* _PROBLEM DETAILS_
Nothing beyond the line containing "def dataFlits (a" should be printed; print each line exactly from the first line of the listing below through it.

* _EXERCISE MATERIAL_
-- ==== Sys2Proof/Machine/RingNet.lean ====
section
/-! DEFINITION. The ring network: stops, routes, tags, injection, the guaranteed class and the reset of an initiator
(R427 to R449). -/

namespace Sys2Proof.Machine

/-- Changes the ring network's internal state. -/
def State.updRing (s : State) (f : Ring → Ring) : State := { s with ring := f s.ring }

/-- The stop of an initiator (R428). -/
def iniStop (i : Nat) : Nat :=
  if i < 16 then i / 4
  else if i = 16 then 4
  else if i = 17 then 5
  else if i < 26 then 6
  else if i < 34 then 7
  else match i with
    | 34 => 17
    | 35 => 19
    | 36 => 20
    | 37 => 21
    | 38 => 22
    | 39 => 24
    | _ => 28

/-- The stop that serves a CSR page and offset; the System stop where none does (R428). -/
def csrStop (page off : Nat) : Nat :=
  match page with
  | 1 => 23
  | 2 => 22
  | 3 => 22
  | 4 => 20
  | 5 => 21
  | 6 => 21
  | 7 => 21
  | 8 => 19
  | 9 => 16
  | 10 => 17
  | 11 => 6
  | 12 => 8
  | 13 => 26
  | 14 => if off < 0x4000 then off / 0x1000 else 4
  | 15 => 5
  | 16 => 24
  | 17 => 25
  | 18 => 4
  | 19 => 4
  | 20 => 27
  | 21 => 28
  | 22 => 22
  | _ => 30

/-- The stop that serves an address (R428). -/
def targetStop (a : Nat) : Nat :=
  if a < 0x0400000000 then (if a / 256 % 2 = 0 then 16 else 18)
  else if 0x1000000000 ≤ a ∧ a < 0x1000800000 then 8 + (a - 0x1000000000) / 0x100000
  else if 0x1000800000 ≤ a ∧ a < 0x1000810000 then 29
  else if 0x2000000000 ≤ a ∧ a < 0x3000000000 then csrStop ((a - 0x2000000000) / 65536) (a % 65536)
  else if 0x3000000000 ≤ a ∧ a < 0x3004000000 then 20
  else if 0x3100000000 ≤ a ∧ a < 0x3100080000 then 21
  else if 0x3200000000 ≤ a ∧ a < 0x3205000000 then (a - 0x3200000000) / 0x1000000
  else 30

/-- The flits of a packet that carries `len` bytes from address `a` (R432). -/
def dataFlits (a len : Nat) : Nat :=
  if len = 0 ∨ (len ≤ 16 ∧ a / 16 = (a + len - 1) / 16) then 1 else 1 + (a + len - a / 32 * 32 + 31) / 32

/-- The hops from stop `a` to stop `b`, clockwise (0) or counter-clockwise (R427). -/
def hops (dir a b : Nat) : Nat := if dir = 0 then (b + 32 - a) % 32 else (a + 32 - b) % 32

/-- The link that leaves stop `l` in direction `dir` lies on the way from `a` to `b` (R427). -/
def onWay (dir l a b : Nat) : Bool := hops dir a l < hops dir a b

/-- Commands of the request class (R431). -/
def Cmd.isRequest : Cmd → Bool
  | .read => true
  | .write => true
  | .amoAdd => true
  | .amoSwap => true
  | _ => false

/-- The class that R431 gives a command code: 0 request, 1 response, 2 posted/event, 3 maintenance; none for a reserved code. -/
def codeClass (code : Nat) : Option Nat :=
  if code < 4 then some 0
  else if code < 6 then some 2
  else if 8 ≤ code ∧ code < 11 then some 1
  else if 12 ≤ code ∧ code < 15 then some 3
  else none

/-- The code of a command (R431). -/
def Cmd.code : Cmd → Nat
  | .read => 0
  | .write => 1
  | .amoAdd => 2
  | .amoSwap => 3
  | .writeP => 4
  | .event => 5

/-- The class of a command (R431). -/
def Cmd.class_ (c : Cmd) : Nat := if c.isRequest then 0 else 2

/-- The code of the response to a request (R431). -/
def Cmd.answerCode : Cmd → Nat
  | .read => 8
  | .write => 9
  | _ => 10

/-- A packet never covers bytes on both sides of a 256-byte boundary (R432). -/
def oneBlock (a len : Nat) : Bool := a / 256 == (a + len - 1) / 256

/-- The packet is an access of a thread; the EVENT of a SIGE is none (R373, R375). -/
def Pkt.isAccess (p : Pkt) : Bool := decide (p.ini < 17) && (p.cmd != .event || p.store)

/-- Two packets are accesses of one thread to one stop: they take effect in program order, whatever their classes, their g and
their routes (R375). -/
def Pkt.inOrder (p q : Pkt) (dst : Pkt → Nat) : Bool := p.isAccess && q.isAccess && p.ini == q.ini && dst p == dst q

/-- None of two packets overtakes the other: they take one way through the ring (R433, R436), or stand in the order of their
thread (R375). -/
def Pkt.sameWay (p q : Pkt) (dst : Pkt → Nat) : Bool :=
  p.inOrder q dst || iniStop p.ini == iniStop q.ini && dst p == dst q && p.cmd.isRequest == q.cmd.isRequest && p.g == q.g &&
    p.ring == q.ring && p.dir == q.dir

/-- The bytes that a packet toward a target carries (R432). -/
def Pkt.carried (p : Pkt) : Nat := if p.cmd = .read then 0 else p.len

/-- A request carries g = 1 (R439). -/
def State.guaranteed (s : State) (i dst : Nat) : Bool :=
  s.bit RNG_INI_GUAR.enable i && (s.get RNG_INI_GUAR_MASK.stops i).testBit dst

/-! ### Tags (R442) -/

/-- Transactions and freed tags that occupy a slot of a stop. -/
def Ring.used (r : Ring) (stop : Nat) : List Nat :=
  ((r.outs ++ r.retired ++ r.kept).filter fun x => iniStop x.ini = stop).map fun x => x.slot

/-- The tags that an initiator holds. -/
def Ring.heldTags (r : Ring) (i : Nat) : Nat := (r.outs.filter fun x => x.ini = i).length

* _ANSWER TO THE PROBLEM_
-- ==== Sys2Proof/Machine/RingNet.lean ====
section
/-! DEFINITION. The ring network: stops, routes, tags, injection, the guaranteed class and the reset of an initiator
(R427 to R449). -/

namespace Sys2Proof.Machine

/-- Changes the ring network's internal state. -/
def State.updRing (s : State) (f : Ring → Ring) : State := { s with ring := f s.ring }

/-- The stop of an initiator (R428). -/
def iniStop (i : Nat) : Nat :=
  if i < 16 then i / 4
  else if i = 16 then 4
  else if i = 17 then 5
  else if i < 26 then 6
  else if i < 34 then 7
  else match i with
    | 34 => 17
    | 35 => 19
    | 36 => 20
    | 37 => 21
    | 38 => 22
    | 39 => 24
    | _ => 28

/-- The stop that serves a CSR page and offset; the System stop where none does (R428). -/
def csrStop (page off : Nat) : Nat :=
  match page with
  | 1 => 23
  | 2 => 22
  | 3 => 22
  | 4 => 20
  | 5 => 21
  | 6 => 21
  | 7 => 21
  | 8 => 19
  | 9 => 16
  | 10 => 17
  | 11 => 6
  | 12 => 8
  | 13 => 26
  | 14 => if off < 0x4000 then off / 0x1000 else 4
  | 15 => 5
  | 16 => 24
  | 17 => 25
  | 18 => 4
  | 19 => 4
  | 20 => 27
  | 21 => 28
  | 22 => 22
  | _ => 30

/-- The stop that serves an address (R428). -/
def targetStop (a : Nat) : Nat :=
  if a < 0x0400000000 then (if a / 256 % 2 = 0 then 16 else 18)
  else if 0x1000000000 ≤ a ∧ a < 0x1000800000 then 8 + (a - 0x1000000000) / 0x100000
  else if 0x1000800000 ≤ a ∧ a < 0x1000810000 then 29
  else if 0x2000000000 ≤ a ∧ a < 0x3000000000 then csrStop ((a - 0x2000000000) / 65536) (a % 65536)
  else if 0x3000000000 ≤ a ∧ a < 0x3004000000 then 20
  else if 0x3100000000 ≤ a ∧ a < 0x3100080000 then 21
  else if 0x3200000000 ≤ a ∧ a < 0x3205000000 then (a - 0x3200000000) / 0x1000000
  else 30

/-- The flits of a packet that carries `len` bytes from address `a` (R432). -/
def dataFlits (a len : Nat) : Nat :=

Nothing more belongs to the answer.